Explanation, Examples and Solutions for A-Level Mathematics and A-Level Further Mathematics
Edited by Dr Tom Bennison and Dr Edward Hall
See inside this title - contents, and some sample pages are included HERE
Proof is central to the new unified A-Level curriculum and to Further Maths and indeed, all mathematical thinking. As such the Tarquin A-Level materials have been developed with proof as the core theme. Now we are delighted to enhance the core texts with a guide to proof for students… and for their teachers too. Content from the core text has been significantly revised and updated and supplemented with new content.
1. Introduction to proof
2. Exploring Methods of Proof
3. Mathematical Language
4. Direct Proof
5. Indirect Proof
6. Proof by Induction
7. Proof and Applications of Pythagoras’ Theorem
8. Proof in Calculus
9. Proving Trigonometric Identities
10. Proof in Statistics and Probability
11. Worked Solutions
Expertly written and edited by Tom Bennison and Ed Hall, this book is an essential teaching, learning and revision guide, with a free online version available to all purchasers for a year.
Dr Tom Bennison: following completion of a PhD in Applied Mathematics, Tom Bennison is pursuing a career in teaching and is now the Level 3 Lead for the East Midlands West MathsHub. With experience of teaching undergraduates, postgraduates and school students he is keen to support other teachers deliver A-Level Mathematics. He views the introduction of the new syllabus as an opportunity to expose students to mathematics; not just past exam questions. He is a proponent of technology in the classroom and advocates the use of interactive activities alongside the more traditional exercises to develop understanding and intuition amongst students.
Dr Edward Hall is currently a mathematics lecturer at the University of Leicester. He has four years of lecturing experience, teaching both undergraduate and postgraduate mathematics and engineering students.
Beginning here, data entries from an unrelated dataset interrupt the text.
/-- Settles O36: the two adjacent points are those of the truncated magnitude and of the next one. -/
theorem bfloatNarrowedAndWidenedAgain : Obligations.BfloatNarrowedAndWidenedAgain := by
  refine ⟨fun a hf _ => ?_, fun a hf h => ?_, fun a hnan => ?_⟩
  · have hmag := (finite32_iff_mag32 a).mp hf
    have hlo : mag32 a / 2 ^ 16 < bfloat16.infPattern := by
      show mag32 a / 2 ^ 16 < 0x7F80
      omega
    have hlow : bfloat16.gridPoint (mag32 a / 2 ^ 16) ≤ abs32 a := (bfloat16_gridPoint_le_abs32_iff _ a).mpr le_rfl
    have hhigh : abs32 a < bfloat16.gridPoint (mag32 a / 2 ^ 16 + 1) := by
      rw [← not_le, bfloat16_gridPoint_le_abs32_iff]
      omega
    refine ⟨_, hlo, hlow, hhigh, ?_, ?_, bf16ToF32_f32ToBf16_eq_iff hmag.le⟩
    · rw [abs32_bf16ToF32, mag16_f32ToBf16 hmag.le]
      exact Format.abs_gridPoint_rne_sub_le hlo hlow hhigh
    · rw [sign_bf16ToF32, sign_f32ToBf16]
  · rw [f32ToBf16_of_overflow h ((finite32_iff_mag32 a).mp hf).le]
    exact BitVec.append_assoc ..
  · rw [f32ToBf16_nan (mag32_of_class32_nan hnan)]
    split_ifs <;> rfl

end Machine
end Sys2Proof
end

section
/-! Reading the outputs (60_exceptions.md R95, 70_reset_and_hazards.md R101): in a settled state each reading gives the
rule's result for the held input. -/

namespace Sys2Proof.Machine

namespace State

@[simp] theorem settled_readDst? (s : State) : s.settled.readDst? = some (convert (decodeOp s.op) s.src) := if_pos rfl

@[simp] theorem settled_readF16Out? (s : State) : s.settled.readF16Out? = some (f32ToF16 s.f32ToF16Unit.f32In) :=
  if_pos rfl

@[simp] theorem settled_readBf16Out? (s : State) : s.settled.readBf16Out? = some (f32ToBf16 s.f32ToBf16Unit.f32In) :=
  if_pos rfl

@[simp] theorem settled_readF16F32Out? (s : State) : s.settled.readF16F32Out? = some (f16ToF32 s.f16ToF32Unit.f16In) :=
  if_pos rfl

@[simp] theorem settled_readBf16F32Out? (s : State) :
    s.settled.readBf16F32Out? = some (bf16ToF32 s.bf16ToF32Unit.bf16In) :=
  if_pos rfl

end State

/-- Settles O16: the step settles the driven state, whose input ports hold the driven values. -/
theorem drivenInputsAreReadAfterSettling : Obligations.DrivenInputsAreReadAfterSettling :=
  fun _ _ _ _ _ _ _ => ⟨_, step_eq_settled _, State.settled_readDst? _, State.settled_readF16Out? _,
    State.settled_readBf16Out? _, State.settled_readF16F32Out? _, State.settled_readBf16F32Out? _⟩

end Sys2Proof.Machine
end

section
/-! When each condition of R82's table arises (60_exceptions.md), by the magnitude pattern: one lemma per condition. -/

namespace Sys2Proof.Machine

theorem arises_overflow_iff {i : Instr} {src : Word32} :
    arises i src .overflow = true ↔ Finite32 src ∧ overflowThreshold i ≤ mag32 src := by
  simp [arises]

theorem arises_underflow_iff {i : Instr} {src : Word32} :
    arises i src .underflow = true ↔ 0 < mag32 src ∧ mag32 src < normalThreshold i := by
  simp [arises]

theorem arises_inexact_iff {i : Instr} {src : Word32} :
    arises i src .inexact = true ↔ Finite32 src ∧ roundTripDiffers i src = true := by
  simp [arises]

/-- R82: no condition but invalid arises for a NaN. -/
theorem mag32_le_of_arises {i : Instr} {src : Word32} {c : Condition} (h : arises i src c = true) (hc : c ≠ .invalid) :
    mag32 src ≤ 0x7F800000 := by
  have hthreshold : normalThreshold i ≤ 0x38800000 := by cases i <;> decide
  cases c with
  | invalid => exact absurd rfl hc
  | overflow => exact ((finite32_iff_mag32 src).mp (arises_overflow_iff.mp h).1).le
  | underflow =>
    have hsmall := (arises_underflow_iff.mp h).2
    omega
  | inexact => exact ((finite32_iff_mag32 src).mp (arises_inexact_iff.mp h).1).le
  | divideByZero => exact nomatch h

/-- R82: widening meets no condition but invalid, as it narrows nothing. -/
theorem arises_eq_false_of_up {i : Instr} (hup : i.isDown = false) (src : Word32) {c : Condition} (hc : c ≠ .invalid) :
    arises i src c = false := by
  obtain ⟨hover, hunder, hround⟩ :
      overflowThreshold i = 2 ^ 31 ∧ normalThreshold i = 0 ∧ roundTripDiffers i src = false := by
    cases i with
    | cvtF16F32 => exact nomatch hup
    | cvtBf16F32 => exact nomatch hup
    | cvtF32F16 => exact ⟨rfl, rfl, rfl⟩
    | cvtF32Bf16 => exact ⟨rfl, rfl, rfl⟩
  rw [← Bool.not_eq_true]
  cases c with
  | invalid => exact absurd rfl hc
  | overflow =>
    have hlt := mag32_lt src
    rw [arises_overflow_iff, hover]
    omega
  | underflow =>
    rw [arises_underflow_iff, hunder]
    omega
  | inexact => simp [arises_inexact_iff, hround]
  | divideByZero => exact Bool.false_ne_true

/-- The top bit of a mantissa field, told by the pattern. -/
theorem testBit_field_eq_false_iff {w n k : Nat} (x : BitVec w) (hk : k < n) :
    (x.extractLsb' 0 n).toNat.testBit k = false ↔ x.extractLsb' k 1 = 0#1 := by
  rw [BitVec.testBit_toNat, BitVec.getLsbD_extractLsb', decide_eq_true hk, Bool.true_and, Nat.zero_add,
    BitVec.getLsbD_eq_extractLsb']
  generalize x.extractLsb' k 1 = b
  revert b
  decide
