/-- An entry of the Hamper. For a DELTA `line` is the delta. -/
structure HEntry where
  id     : Nat
  kind   : EKind
  bank   : Nat
  row    : Nat
  col    : Nat
  orow   : Nat
  bolt   : Nat
  line   : DLine
  /-- Drain read issued. -/
  drained : Bool
  /-- The old line, once the drain read has returned. -/
  old    : Option DLine
  reserved : Bool
  deltaSent : Bool
  window : Bool
  urgent : Bool
  /-- M17 line write-back that VERIFY reads back (R387). -/
  verify : Bool
deriving DecidableEq, Repr

/-- A reservation of one Hamper entry for the delta of another member's DATA entry (R254). -/
structure Resv where
  tile : Nat
  hid  : Nat
  bank : Nat
  row  : Nat
  col  : Nat
deriving DecidableEq, Repr

inductive Mode where
  | read | hwm | forced | idle
deriving DecidableEq, Repr

/-- A read on its way back from the memory: what the array held, if it is defined. -/
structure Fly where
  kind    : EKind
  owner   : Owner
  bank    : Nat
  row     : Nat
  orow    : Nat
  col     : Nat
  at_     : Nat
  content : Option DLine
  prio    : Nat
  since   : BitVec 64
  master  : Option Nat
  /-- The last line of its entry: its return returns the credit. -/
  last    : Bool
  /-- The number of its entry. -/
  id      : Nat
deriving DecidableEq, Repr

/-- A write command of the last ones: the entry, its hem cycle, what the line held before it and what it holds after it. -/
structure Wrote where
  entry  : HEntry
  at_    : Nat
  before : Option DLine
  after  : Option DLine
deriving DecidableEq, Repr

/-- A bank as the scheduler sees it, in hem cycles (R266). -/
structure Bank where
  openRow : Option Nat
  actAt   : Option Nat
  preAt   : Option Nat
  rdAt    : Option Nat
  wrAt    : Option Nat
  /-- Busy with a refresh until this cycle. -/
  busyTo  : Nat
deriving DecidableEq, Repr

/-- A near rank, or the whole far channel (rank 0). -/
structure Rank where
  acts    : List Nat
  rdAt    : Option Nat
  wrAt    : Option Nat
  down    : Bool
  downAt  : Nat
  upAt    : Option Nat
  /-- Busy with a refresh until this cycle. -/
  busyTo  : Nat
  selfRefresh : Bool
deriving DecidableEq, Repr

/-- An HBM4 command as both pseudo-channels receive it: its history code, and the bank coordinate as stack ID, bank group and
bank (R266, R421). -/
structure Hbm where
  code  : Nat
  sid   : Nat
  group : Nat
  bank  : Nat
  row   : Nat
  col   : Nat
deriving DecidableEq, Repr

/-- What a hem drives and receives (R397 to R406): the command buses of a hem cycle, each on two edges, with their parity;
the two halves of the line that last crossed, with their metadata, the hem cycle in which it crossed or, of a burst, began to,
and whether the write or the read strobes went with it. For a far hem the halves are the two pseudo-channels' (R421). -/
structure Seam where
  at_  : Nat
  ra   : BitVec 10 × BitVec 10
  rpar : Bool × Bool
  ca   : BitVec 8 × BitVec 8
  cpar : Bool × Bool
  dq   : BitVec 256 × BitVec 256
  dm   : BitVec 16 × BitVec 16
  dqAt : Nat
  wdqs : Bool
  rdqs : Bool
  hbm  : Option Hbm
deriving DecidableEq, Repr

/-- Commands of a hem that no entry asks for: temperature reads (R410), read tracking, drift tracking, the hem's and the
stack's impedance calibration (R424). -/
inductive HemTask where
  | temp (rank : Nat)
  | trk (rank : Nat)
  | drift
  | gap
  | zq
deriving DecidableEq, Repr

/-- The mode registers of one layer of a near channel (R409), its training FIFO, oldest line first (R414), and the TRK
commands it has taken. -/
structure Layer where
  mr0  : BitVec 16
  mr1  : BitVec 16
  mr2  : BitVec 16
  mr4  : BitVec 16
  mr6  : BitVec 16
  mr7  : BitVec 16
  fifo : List DLine
  trks : Nat
deriving DecidableEq, Repr

/-- What the initialisation of a far stack sets in its mode registers, for all its channels (R420, R423, R427). -/
structure Stack where
  started : Bool
  cl      : Nat
  cwl     : Nat
  /-- The stack's own ECC; its host-side ECC stays off and its metadata bits carry the CRC. -/
  dieEcc  : Bool
  hostEcc : Bool
  metaOn  : Bool
  caParity : Bool
deriving DecidableEq, Repr

/-- Commands of the history (DLT_FRZ_DATA, SPACE 1), numbered 0 ACT to 7 other; with the bus that carried it, row or column,
its RCODE or CCODE, and whether it goes in SAFE mode, which takes two NCLK (R408). -/
structure Cmd where
  code  : Nat
  auto  : Bool
  bank  : Nat
  row   : Nat
  col   : Nat
  at_   : Nat
  onRow : Bool
  sub   : Nat
  safe  : Bool
deriving DecidableEq, Repr

/-- The freeze snapshot (R273): entries as DLT_FRZ_DATA shows them, by position, and the last commands. -/
structure Snapshot where
  source  : BitVec 2
  refErr  : Nat
  winWrites : Nat
  entries : SMap (BitVec 32)
  history : SMap (BitVec 32)
deriving DecidableEq, Repr

/-- What a command to one layer has changed there, for a layer discards a command whose bus fails (R407): a mode register with what
it held before, the count of TRK commands, the training FIFO by a WR or by a RD with the line that it took. -/
inductive ModeUndo where
  | mr (reg old : Nat)
  | trk
  | fifoWr
  | fifoRd (line : Option DLine)
deriving DecidableEq, Repr

/-- A command that has changed a layer: its hem cycle, its rank, and what it changed (R407). -/
structure ModeWrite where
  at_  : Nat
  rank : Nat
  undo : ModeUndo
deriving DecidableEq, Repr

/-- A parity report that has stopped the hem (R271). -/
structure Alert where
  source : BitVec 2
  at_    : Nat
  /-- NCLK in which the column bus failed its check, with the layers that discarded the command (R407). -/
  bad    : List (Nat × BitVec 2)
deriving DecidableEq, Repr

/-- The channel scheduler of a tile. -/
structure Chan where
  nextId  : Nat
  rq      : List REntry
  bg      : Option REntry
  ham     : List HEntry
  /-- DATA and DELTA entries whose write has been issued and whose drain read, or its rebuild, has not returned (R255,
  R261, R340). -/
  awaiting : List HEntry
  resv    : List Resv
  mode    : Mode
  /-- Hamper entries of the running round, in selection order (R261). -/
  round   : List Nat
  roundWr : Bool
  banks   : SMap Bank
  ranks   : SMap Rank
  colAt   : Option Nat
  fly     : List Fly
  /-- The last 16 commands, newest first. -/
  history : List Cmd
  /-- The last 16 write commands, newest first: those of the alert window are undone or kept at a freeze (R272). -/
  recent  : List Wrote
  alert   : Option Alert
  /-- The last NCLK in which each layer's dl_sm_alert_n bit is low (R407). -/
  lowTo   : SMap Nat
  /-- Refreshes a rank owes (R325). -/
  owed    : SMap Nat
  /-- The next far bank coordinate of the REFpb rotation (R315). -/
  rotor   : Nat
  /-- Refreshes due and not yet issued: the target of each. -/
  dueRef  : List Nat
  /-- RFM requests pending: the bank coordinate, and the hem cycle in which the request came (R318). -/
  rfm     : List (Nat × Nat)
  /-- The last due point of each near rank, or of the far sequence at 0: the next one lies after it (R319). -/
  base    : SMap Nat
  tasks   : List HemTask
  /-- The stack's calibration takes the channel until this cycle (R424). -/
  quietTo : Nat
  seam    : Seam
  /-- The last 16 mode register writes and TRK commands, newest first. -/
  mrws    : List ModeWrite
deriving DecidableEq, Repr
As somebody who has worked both within mathematics and engineering departments and closely with industrial collaborators, he is well placed to understand what Universities are looking for from those applying to study STEM subjects. He hopes this textbook will enable students to approach the new unified A-Level syllabus with confidence and inspire them to further their mathematical studies at university.